WHAT IS EXPECTED ▸
From the first line of the records through the line containing "(with_reducible refine Engine.Canonical.set1", retype every line exactly and nothing else.

Content starts

theorem State.xputEnds_keeps {q : List Instr} {n : Nat} {o : List Output} {s : State} (d p prog issue : Nat) (h : Keeps q n o s) :
    Keeps q n o (State.xputEnds s d p prog issue) := by
  unfold State.xputEnds
  try dsimp only
  repeat' first
    | with_reducible assumption
    | with_reducible apply Engine.withRun_keeps
    | with_reducible apply State.dropReqs_keeps
    | with_reducible apply State.setEng_keeps
    | with_reducible refine Keeps.eng (q := q) (n := n) (o := o) ?_ _ _
    | split
    | dsimp only
    | (with_reducible refine Engine.Canonical.spad ?_; first | with_reducible assumption | with_reducible refine Keeps.eng (q := q) (n := n) (o := o) ?_ _ _ | with_reducible apply Engine.withRun_keeps)
    | (with_reducible refine Engine.Canonical.poison ?_; first | with_reducible assumption | with_reducible refine Keeps.eng (q := q) (n := n) (o := o) ?_ _ _ | with_reducible apply Engine.withRun_keeps)
    | (with_reducible refine Engine.Canonical.acc ?_; first | with_reducible assumption | with_reducible refine Keeps.eng (q := q) (n := n) (o := o) ?_ _ _ | with_reducible apply Engine.withRun_keeps)
    | (with_reducible refine Engine.Canonical.vreg ?_; first | with_reducible assumption | with_reducible refine Keeps.eng (q := q) (n := n) (o := o) ?_ _ _ | with_reducible apply Engine.withRun_keeps)
    | (with_reducible refine Engine.Canonical.set0 ?_; first | with_reducible assumption | with_reducible refine Keeps.eng (q := q) (n := n) (o := o) ?_ _ _ | with_reducible apply Engine.withRun_keeps)
    | (with_reducible refine Engine.Canonical.set1 ?_; first | with_reducible assumption | with_reducible refine Keeps.eng (q := q) (n := n) (o := o) ?_ _ _ | with_reducible apply Engine.withRun_keeps)
    | (with_reducible refine Engine.Canonical.tags ?_; first | with_reducible assumption | with_reducible refine Keeps.eng (q := q) (n := n) (o := o) ?_ _ _ | with_reducible apply Engine.withRun_keeps)
    | (with_reducible refine Engine.Canonical.kept ?_; first | with_reducible assumption | with_reducible refine Keeps.eng (q := q) (n := n) (o := o) ?_ _ _ | with_reducible apply Engine.withRun_keeps)
    | exact Engine.zero_canonical
    | with_reducible refine Engine.Canonical.mk ?_ ?_ ?_ ?_ ?_ ?_ ?_ ?_
    | intro _
    | exact id

theorem State.signalEnds_keeps {q' : List Instr} {n : Nat} {o : List Output} {s : State} (q seq : Nat) (h : Keeps q' n o s) :
    Keeps q' n o (State.signalEnds s q seq) := by
  unfold State.signalEnds
  try dsimp only
  repeat' first
    | with_reducible assumption
    | with_reducible apply State.dropReqs_keeps
    | with_reducible apply State.setCmd_keeps
    | with_reducible apply State.signal_keeps
    | split
    | dsimp only
    | intro _
    | exact id

theorem State.settleFab_keeps {q : List Instr} {n : Nat} {o : List Output} {s : State} (h : Keeps q n o s) :
    Keeps q n o (State.settleFab s) := by
  unfold State.settleFab
  try dsimp only
  repeat' first
    | with_reducible assumption
    | with_reducible apply State.dropReqs_keeps
    | with_reducible apply State.forAll_keeps
    | with_reducible apply State.signalEnds_keeps
    | with_reducible apply State.signal_keeps
    | with_reducible apply State.xputEnds_keeps
    | split
    | dsimp only
    | intro _
    | exact id

theorem State.commandSignal_keeps {q : List Instr} {n : Nat} {o : List Output} {s : State} (r : CmdRef) (h : Keeps q n o s) :
    Keeps q n o (State.commandSignal s r) := by
  unfold State.commandSignal
  try dsimp only
  repeat' first
    | with_reducible assumption
    | with_reducible apply State.localSignal_keeps
    | with_reducible apply State.remoteSignal_keeps
    | with_reducible apply State.setCmd_keeps
    | with_reducible apply State.settleFab_keeps
    | with_reducible apply State.signal_keeps
    | split
    | dsimp only
    | intro _
    | exact id

theorem State.lwCfgWrite_keeps {q : List Instr} {n : Nat} {o : List Output} {s : State} (b w v : Nat) (h : Keeps q n o s) :
    Keeps q n o (State.lwCfgWrite s b w v) := by
  unfold State.lwCfgWrite
  try dsimp only
  repeat' first
    | with_reducible assumption
    | with_reducible apply State.setReg_keeps
    | split
    | dsimp only
    | intro _
    | exact id

theorem State.linkAuth_keeps {q : List Instr} {n : Nat} {o : List Output} {s : State} (p : Nat) (ok : Bool) (h : Keeps q n o s) :
    Keeps q n o (State.linkAuth s p ok) := by
  unfold State.linkAuth
  try dsimp only
  repeat' first
    | with_reducible assumption
    | with_reducible apply State.count_keeps
    | with_reducible apply State.enterPort_keeps
    | with_reducible apply State.setPortX_keeps
    | split
    | dsimp only
    | intro _
    | exact id

theorem execCommandSignal_keeps {q : List Instr} {n : Nat} {o : List Output} (c : CmdRef) {s : State} (h : Keeps q n o s) :
    ∃ t, execCommandSignal c s = .next t ∧ Keeps q n o t := by
  refine ⟨_, rfl, ?_⟩
  try dsimp only
  repeat' first
    | with_reducible assumption
    | with_reducible apply State.commandSignal_keeps
    | split
    | dsimp only
    | intro _
    | exact id

theorem execPortCfgWrite_keeps {q : List Instr} {n : Nat} {o : List Output} (port : PortId) (data : W32) {s : State} (h : Keeps q n o s) :
    ∃ t, execPortCfgWrite port data s = .next t ∧ Keeps q n o t := by
  refine ⟨_, rfl, ?_⟩
  try dsimp only
  repeat' first
    | with_reducible assumption
    | with_reducible apply State.portCfgWrite_keeps
    | split
    | dsimp only
    | intro _
    | exact id

theorem execTrainingBurst_keeps {q : List Instr} {n : Nat} {o : List Output} (port : PortId) {s : State} (h : Keeps q n o s) :
    ∃ t, execTrainingBurst port s = .next t ∧ Keeps q n o t := by
  refine ⟨_, rfl, ?_⟩
  try dsimp only
  repeat' first
    | with_reducible assumption
    | with_reducible apply State.trainingBurst_keeps
    | split
    | dsimp only
    | intro _
    | exact id

theorem execPartnerBurst_keeps {q : List Instr} {n : Nat} {o : List Output} (port : PortId) (lanes : BitVec 5) {s : State} (h : Keeps q n o s) :
    ∃ t, execPartnerBurst port lanes s = .next t ∧ Keeps q n o t := by
  refine ⟨_, rfl, ?_⟩
  try dsimp only
  repeat' first
    | with_reducible assumption
    | with_reducible apply State.partnerBurst_keeps
    | split
    | dsimp only
    | intro _
    | exact id

theorem execTrainDone_keeps {q : List Instr} {n : Nat} {o : List Output} (port : PortId) {s : State} (h : Keeps q n o s) :
    ∃ t, execTrainDone port s = .next t ∧ Keeps q n o t := by
  refine ⟨_, rfl, ?_⟩
  try dsimp only
  repeat' first
    | with_reducible assumption
    | with_reducible apply State.trainDone_keeps
    | split
    | dsimp only
    | intro _
    | exact id

theorem execTrainTimeout_keeps {q : List Instr} {n : Nat} {o : List Output} (port : PortId) {s : State} (h : Keeps q n o s) :
    ∃ t, execTrainTimeout port s = .next t ∧ Keeps q n o t := by
  refine ⟨_, rfl, ?_⟩
  try dsimp only
  repeat' first
    | with_reducible assumption
    | with_reducible apply State.trainTimeout_keeps
    | split
    | dsimp only
    | intro _
    | exact id

theorem execAlignDone_keeps {q : List Instr} {n : Nat} {o : List Output} (port : PortId) (locked : W16) {s : State} (h : Keeps q n o s) :
    ∃ t, execAlignDone port locked s = .next t ∧ Keeps q n o t := by
  refine ⟨_, rfl, ?_⟩
  try dsimp only
  repeat' first
    | with_reducible assumption
    | with_reducible apply State.alignDone_keeps
    | split
    | dsimp only
    | intro _
    | exact id

theorem execNegotiateDone_keeps {q : List Instr} {n : Nat} {o : List Output} (port : PortId) (majorMin majorMax : Byte) (features2 features3 : W16) (peer : BitVec 24) (role : PortId) {s : State} (h : Keeps q n o s) :
    ∃ t, execNegotiateDone port majorMin majorMax features2 features3 peer role s = .next t ∧ Keeps q n o t := by
  refine ⟨_, rfl, ?_⟩
  try dsimp only
  repeat' first
    | with_reducible assumption
    | with_reducible apply State.negotiateDone_keeps
    | split
    | dsimp only
    | intro _
    | exact id

theorem execLinkSignalLoss_keeps {q : List Instr} {n : Nat} {o : List Output} (port : PortId) {s : State} (h : Keeps q n o s) :
    ∃ t, execLinkSignalLoss port s = .next t ∧ Keeps q n o t := by
  refine ⟨_, rfl, ?_⟩
  try dsimp only
  repeat' first
    | with_reducible assumption
    | with_reducible apply State.signalLoss_keeps
    | split
    | dsimp only
    | intro _
    | exact id

theorem execRetrainDone_keeps {q : List Instr} {n : Nat} {o : List Output} (port : PortId) (good : W16) {s : State} (h : Keeps q n o s) :
    ∃ t, execRetrainDone port good s = .next t ∧ Keeps q n o t := by
  refine ⟨_, rfl, ?_⟩
  try dsimp only
  repeat' first
    | with_reducible assumption
    | with_reducible apply State.retrainDone_keeps
    | split
    | dsimp only
    | intro _
    | exact id

theorem execFlitReceive_keeps {q : List Instr} {n : Nat} {o : List Output} (port : PortId) (hdr : W32) (corrected : Nat) (bad : Bool) (ack : Option (BitVec 12)) {s : State} (h : Keeps q n o s) :
    ∃ t, execFlitReceive port hdr corrected bad ack s = .next t ∧ Keeps q n o t := by
  refine ⟨_, rfl, ?_⟩
  try dsimp only
  repeat' first
    | with_reducible assumption
    | with_reducible apply State.flitReceive_keeps
    | split
    | dsimp only
    | intro _
    | exact id

theorem execFlitReplay_keeps {q : List Instr} {n : Nat} {o : List Output} (port : PortId) (fseq : BitVec 12) {s : State} (h : Keeps q n o s) :
    ∃ t, execFlitReplay port fseq s = .next t ∧ Keeps q n o t := by
  refine ⟨_, rfl, ?_⟩
  try dsimp only
  repeat' first
    | with_reducible assumption
    | with_reducible apply State.flitReplay_keeps
    | split
    | dsimp only
    | intro _
    | exact id

theorem execLaneRetire_keeps {q : List Instr} {n : Nat} {o : List Output} (port : PortId) (lane : BitVec 4) (count : W32) {s : State} (h : Keeps q n o s) :
    ∃ t, execLaneRetire port lane count s = .next t ∧ Keeps q n o t := by
  refine ⟨_, rfl, ?_⟩
  try dsimp only
  repeat' first
    | with_reducible assumption
    | with_reducible apply State.count_keeps
    | with_reducible apply State.laneRetire_keeps
    | split
    | dsimp only
    | intro _
    | exact id

theorem execPacketReceive_keeps {q : List Instr} {n : Nat} {o : List Output} (port : PortId) (bytes : List Byte) {s : State} (h : Keeps q n o s) :
    ∃ t, execPacketReceive port bytes s = .next t ∧ Keeps q n o t := by
  refine ⟨_, rfl, ?_⟩
  try dsimp only
  repeat' first
    | with_reducible assumption
    | with_reducible apply State.packetReceive_keeps
    | split
    | dsimp only
    | intro _
    | exact id

theorem execLinkHoldExpiry_keeps {q : List Instr} {n : Nat} {o : List Output} (port : PortId) {s : State} (h : Keeps q n o s) :
    ∃ t, execLinkHoldExpiry port s = .next t ∧ Keeps q n o t := by
  refine ⟨_, rfl, ?_⟩
  try dsimp only
  repeat' first
    | with_reducible assumption
    | with_reducible apply State.linkHold_keeps
    | with_reducible apply State.settleFab_keeps
    | split
    | dsimp only
    | intro _
    | exact id

theorem execRemoteRequest_keeps {q : List Instr} {n : Nat} {o : List Output} (port : PortId) (bytes : List Byte) (busy : Bool) (m : Medium) {s : State} (h : Keeps q n o s) :
    ∃ t, execRemoteRequest port bytes busy m s = .next t ∧ Keeps q n o t := by
  refine ⟨_, rfl, ?_⟩
  try dsimp only
  repeat' first
    | with_reducible assumption
    | with_reducible apply State.remoteRequest_keeps
    | split
    | dsimp only
    | intro _
    | exact id

theorem execRemoteResponse_keeps {q : List Instr} {n : Nat} {o : List Output} (port : PortId) (bytes : List Byte) {s : State} (h : Keeps q n o s) :
    ∃ t, execRemoteResponse port bytes s = .next t ∧ Keeps q n o t := by
  refine ⟨_, rfl, ?_⟩
  try dsimp only
  repeat' first
    | with_reducible assumption
    | with_reducible apply State.remoteResponse_keeps
    | with_reducible apply State.settleFab_keeps
    | split
    | dsimp only
    | intro _
    | exact id

theorem execRetryBackoffExpiry_keeps {q : List Instr} {n : Nat} {o : List Output} (bay : BayId) (gen : Byte) (seq : BitVec 48) {s : State} (h : Keeps q n o s) :
    ∃ t, execRetryBackoffExpiry bay gen seq s = .next t ∧ Keeps q n o t := by
  refine ⟨_, rfl, ?_⟩
  try dsimp only
  repeat' first
    | with_reducible assumption
    | with_reducible apply State.backoffExpiry_keeps
    | with_reducible apply State.settleFab_keeps
    | split
    | dsimp only
    | intro _
    | exact id

theorem execFabReqTimeout_keeps {q : List Instr} {n : Nat} {o : List Output} (bay : BayId) (gen : Byte) (seq : BitVec 48) {s : State} (h : Keeps q n o s) :
    ∃ t, execFabReqTimeout bay gen seq s = .next t ∧ Keeps q n o t := by
  refine ⟨_, rfl, ?_⟩
  try dsimp only
  repeat' first
    | with_reducible assumption
    | with_reducible apply State.reqTimeout_keeps
    | with_reducible apply State.settleFab_keeps
    | split
    | dsimp only
    | intro _
    | exact id

theorem execLwCfgWrite_keeps {q : List Instr} {n : Nat} {o : List Output} (bay : BayId) (win : BitVec 5) (data : W32) {s : State} (h : Keeps q n o s) :
    ∃ t, execLwCfgWrite bay win data s = .next t ∧ Keeps q n o t := by
  refine ⟨_, rfl, ?_⟩
  try dsimp only
  repeat' first
    | with_reducible assumption
    | with_reducible apply State.lwCfgWrite_keeps
    | split
    | dsimp only
    | intro _
    | exact id

theorem execLinkAuthDone_keeps {q : List Instr} {n : Nat} {o : List Output} (port : PortId) (ok : Bool) {s : State} (h : Keeps q n o s) :
    ∃ t, execLinkAuthDone port ok s = .next t ∧ Keeps q n o t := by
  refine ⟨_, rfl, ?_⟩
  try dsimp only
  repeat' first
    | with_reducible assumption
    | with_reducible apply State.linkAuth_keeps
    | split
    | dsimp only
    | intro _
    | exact id

end Sys2Proof.Machine
end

Content ends

REPLY TO THE EXERCISE ▸
theorem State.xputEnds_keeps {q : List Instr} {n : Nat} {o : List Output} {s : State} (d p prog issue : Nat) (h : Keeps q n o s) :
    Keeps q n o (State.xputEnds s d p prog issue) := by
  unfold State.xputEnds
  try dsimp only
  repeat' first
    | with_reducible assumption
    | with_reducible apply Engine.withRun_keeps
    | with_reducible apply State.dropReqs_keeps
    | with_reducible apply State.setEng_keeps
    | with_reducible refine Keeps.eng (q := q) (n := n) (o := o) ?_ _ _
    | split
    | dsimp only
    | (with_reducible refine Engine.Canonical.spad ?_; first | with_reducible assumption | with_reducible refine Keeps.eng (q := q) (n := n) (o := o) ?_ _ _ | with_reducible apply Engine.withRun_keeps)
    | (with_reducible refine Engine.Canonical.poison ?_; first | with_reducible assumption | with_reducible refine Keeps.eng (q := q) (n := n) (o := o) ?_ _ _ | with_reducible apply Engine.withRun_keeps)
    | (with_reducible refine Engine.Canonical.acc ?_; first | with_reducible assumption | with_reducible refine Keeps.eng (q := q) (n := n) (o := o) ?_ _ _ | with_reducible apply Engine.withRun_keeps)
    | (with_reducible refine Engine.Canonical.vreg ?_; first | with_reducible assumption | with_reducible refine Keeps.eng (q := q) (n := n) (o := o) ?_ _ _ | with_reducible apply Engine.withRun_keeps)
    | (with_reducible refine Engine.Canonical.set0 ?_; first | with_reducible assumption | with_reducible refine Keeps.eng (q := q) (n := n) (o := o) ?_ _ _ | with_reducible apply Engine.withRun_keeps)
    | (with_reducible refine Engine.Canonical.set1 ?_; first | with_reducible assumption | with_reducible refine Keeps.eng (q := q) (n := n) (o := o) ?_ _ _ | with_reducible apply Engine.withRun_keeps)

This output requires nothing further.